- Classification: Reformed Protestantism
- Headquarters: Luanda, Angola
- Founder: Missionaries from the Swiss Reformed Church
- Origin: 1925 Kikaya, Uige Province, Angola
- Separated from: The Mission of Northern Angola
- Congregations: 450
- Members: 300,000+

= Evangelical Reformed Church in Angola =

Protestant church in Angola

The Evangelical Reformed Church in Angola is a Reformed denomination in the country of Angola established by the missionaries of the Swiss Reformed Church.

== History ==
The Evangelical Reformed Church in Angola was established in 1925 in Kikaya, Uige Province in the north by Swiss and English missionaries, especially Archibald Patterson from Liverpool and Ernest Nickleus of the Swiss Reformed Church. The Mission of Northern Angola covered the Northern part of Angola, included the cities of Kikuya, Kinkuni, and Kimbela. During the Portuguese rule, catechists and evangelist were often arrested. During the Angolan Civil War, the church suffered persecution, and properties were destroyed. Later the mission was divided into 3 parts, one part fled to Zaire during the war, the other in the woods to the guerillas, the third remained the towns and cities. After the war, parishes were reconstructed. The church reopened in 1973. Headquarters were removed from Uige to Luanda. It is primarily strong in the Eastern part of the country though it is present in 11 provinces out of the 18 in Angola. In 1978 adopted the current name.

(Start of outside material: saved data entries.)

-- ==== Sys2Proof/Machine/SlopeTemplate.lean ====
section
/-! DEFINITION. The ST unit's instructions (43_slope_template.md). -/

namespace Sys2Proof.Machine

/-! ### ST_LOAD -/

/-- `Pass1(s)` (R222): the block size, then the seven header fields in the source's order; the two table offsets are
rebased by the position after the block size (R223, R224); the skip is done for every slot (R225). -/
def readHeader (c : Config) (s pos : Nat) : Rd Header :=
  let b := c.stStream
  (strU32 b pos).bind fun blockSize blockStart =>
  (strU32 b blockStart).bind fun width pos =>
  (strU32 b pos).bind fun height pos =>
  (strU32 b pos).bind fun hotx pos =>
  (strU32 b pos).bind fun hoty pos =>
  (strU32 b pos).bind fun dataSize pos =>
  (strU32 b pos).bind fun relOutline pos =>
  (strU32 b pos).bind fun relCmd pos =>
  if exceeds height.toNat c.stMaxRows then .fail .capacityError s pos
  else
    (strSeek b (blockStart + blockSize.toNat) pos).bind fun _ pos =>
    .ok { width := width, height := height, hotx := hotx, hoty := hoty, dataSize := dataSize
          outlineOff := relOutline.toNat + blockStart, cmdOff := relCmd.toNat + blockStart } pos

/-- One element of the outline table: left, then right (R226). -/
def readEdges (b : List Byte) (pos : Nat) : Rd (Half × Half) :=
  (strU16 b pos).bind fun l pos =>
  (strU16 b pos).bind fun r pos =>
  .ok (l, r) pos

/-- `Pass2(s)` (R226): both seeks are done even when `height` is 0; the command offsets are stored as read
(90_conflicts.md C3). -/
def readTables (b : List Byte) (h : Header) (pos : Nat) : Rd Template :=
  (strSeek b h.outlineOff pos).bind fun _ pos =>
  (repeatRd (fun _ pos => readEdges b pos) h.height.toNat 0 pos).bind fun edges pos =>
  (strSeek b h.cmdOff pos).bind fun _ pos =>
  (repeatRd (fun _ pos => strU32 b pos) h.height.toNat 0 pos).bind fun offs pos =>
  .ok { hdr := h, left := edges.map Prod.fst, right := edges.map Prod.snd, cmdOffRow := offs } pos

/-- `for s in 0 .. 16: Pass2(s)`, over the headers that pass 1 read. -/
def readAllTables (b : List Byte) : List Header → Nat → Rd (List Template)
  | [], pos => .ok [] pos
  | h :: hs, pos =>
    (readTables b h pos).bind fun t pos =>
    (readAllTables b hs pos).bind fun ts pos =>
    .ok (t :: ts) pos

/-- The two passes (R221): pass 2 begins only after pass 1 has run for all seventeen slots. -/
def readTemplates (c : Config) : Rd (List Template) :=
  (repeatRd (readHeader c) 17 0 0).bind fun hs pos => readAllTables c.stStream hs pos

/-- `ST_LOAD` (R221): refused only in state Loaded. -/
def execStLoad (s : State) : Host.Outcome State Fault Refusal :=
  .next <|
    if s.stState = 1 then s.raise .preconditionError 0x30
    else
      match readTemplates s.cfg with
      | .ok ts pos => s.stLoadDone ts pos
      | .fail c info pos => s.stFail c info pos

/-! ### ST_UNLOAD, ST_ISLOADED -/

/-- A template whose row arrays are discarded and whose header registers are kept. -/
def Template.clearRows (t : Template) : Template :=
  { t with left := [], right := [], cmdOffRow := [] }

/-- `ST_UNLOAD` (R230): it always ends `OK`; the warning of a call while not Loaded goes to the log only. -/
def execStUnload (s : State) : Host.Outcome State Fault Refusal :=
  .next <|
    let warned := if s.stState = 1 then s else s.emit .warning .preconditionError 0x31
    { warned.done with
      templates := s.templates.map Template.clearRows
      stState := if s.stState = 1 then 2 else s.stState }

/-- `ST_ISLOADED` (R231). -/
def execStIsLoaded (s : State) : Host.Outcome State Fault Refusal :=
  .next <| s.doneWith (if s.stState = 1 then 1 else 0)

/-! ### ST_PATCH -/

/-- `Precheck` (R241), in its order (60_exceptions.md rule R277). -/
def State.patchCause (s : State) : Option Cause :=
  if s.srcPresent = 0 then some (.preconditionError, 0)
  else if s.fmState = 0 then some (.preconditionError, 0x20)
  else if 17 ≤ s.arg0.toNat then some (.preconditionError, s.arg0)
  else
    match s.patternCause with
    | some e => some e
    | none =>
      if s.stState ≠ 1 then some (.tableAbsentFault, 0x30)
      else if s.psetLen ≠ 0 ∧ s.pmState = 0 then some (.tableAbsentFault, 0x10)
      else none

/-- The frame of `Setup` (R242): the template's geometry and edge arrays, every pixel `undef`. -/
def setupFrame (t : Template) : OutFrame :=
  { width := t.hdr.width, height := t.hdr.height, hotx := t.hdr.hotx, hoty := t.hdr.hoty
    left := t.left, right := t.right, pix := [] }

/-- The frame of `Setup` and the cursor at the slope's first command: the start of every `ST_PATCH` writes the cursor
(10_state.md rule R25; R243; assumption 9). -/
def State.patchStart (s : State) (slope : Nat) (t : Template) : State :=
  { s with
    out := some (setupFrame t), phase := .patching slope, taps := []
    curY := 0, curK := 0 }

/-- `ST_PATCH s` (R240): `Precheck`, `Setup`, and the start of `Run`. Its commands are the steps that follow, and
`State.runControl` (Machine/Fetch.lean) ends it (assumption 8). -/
def execStPatch (s : State) : Host.Outcome State Fault Refusal :=
  match s.patchCause with
  | some (c, info) => .next (s.patchFail c info)
  | none =>
    match s.templates[s.arg0.toNat]? with
    | none => .fault .undefStore
    | some t => .next (s.patchStart s.arg0.toNat t)

end Sys2Proof.Machine
end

The Presbyterian Church of Angola separated from the denomination in 1986 under the leadership of Neves Massaqui.

== Doctrine ==
The church affirms the historic confessions of:
- Heidelberg Catechism
- Second Helvetic Confession
- Apostles Creed.

Member of the World Communion of Reformed Churches.

== Statistics ==
The church has 300,000 members in 450 congregations served by 370 pastors.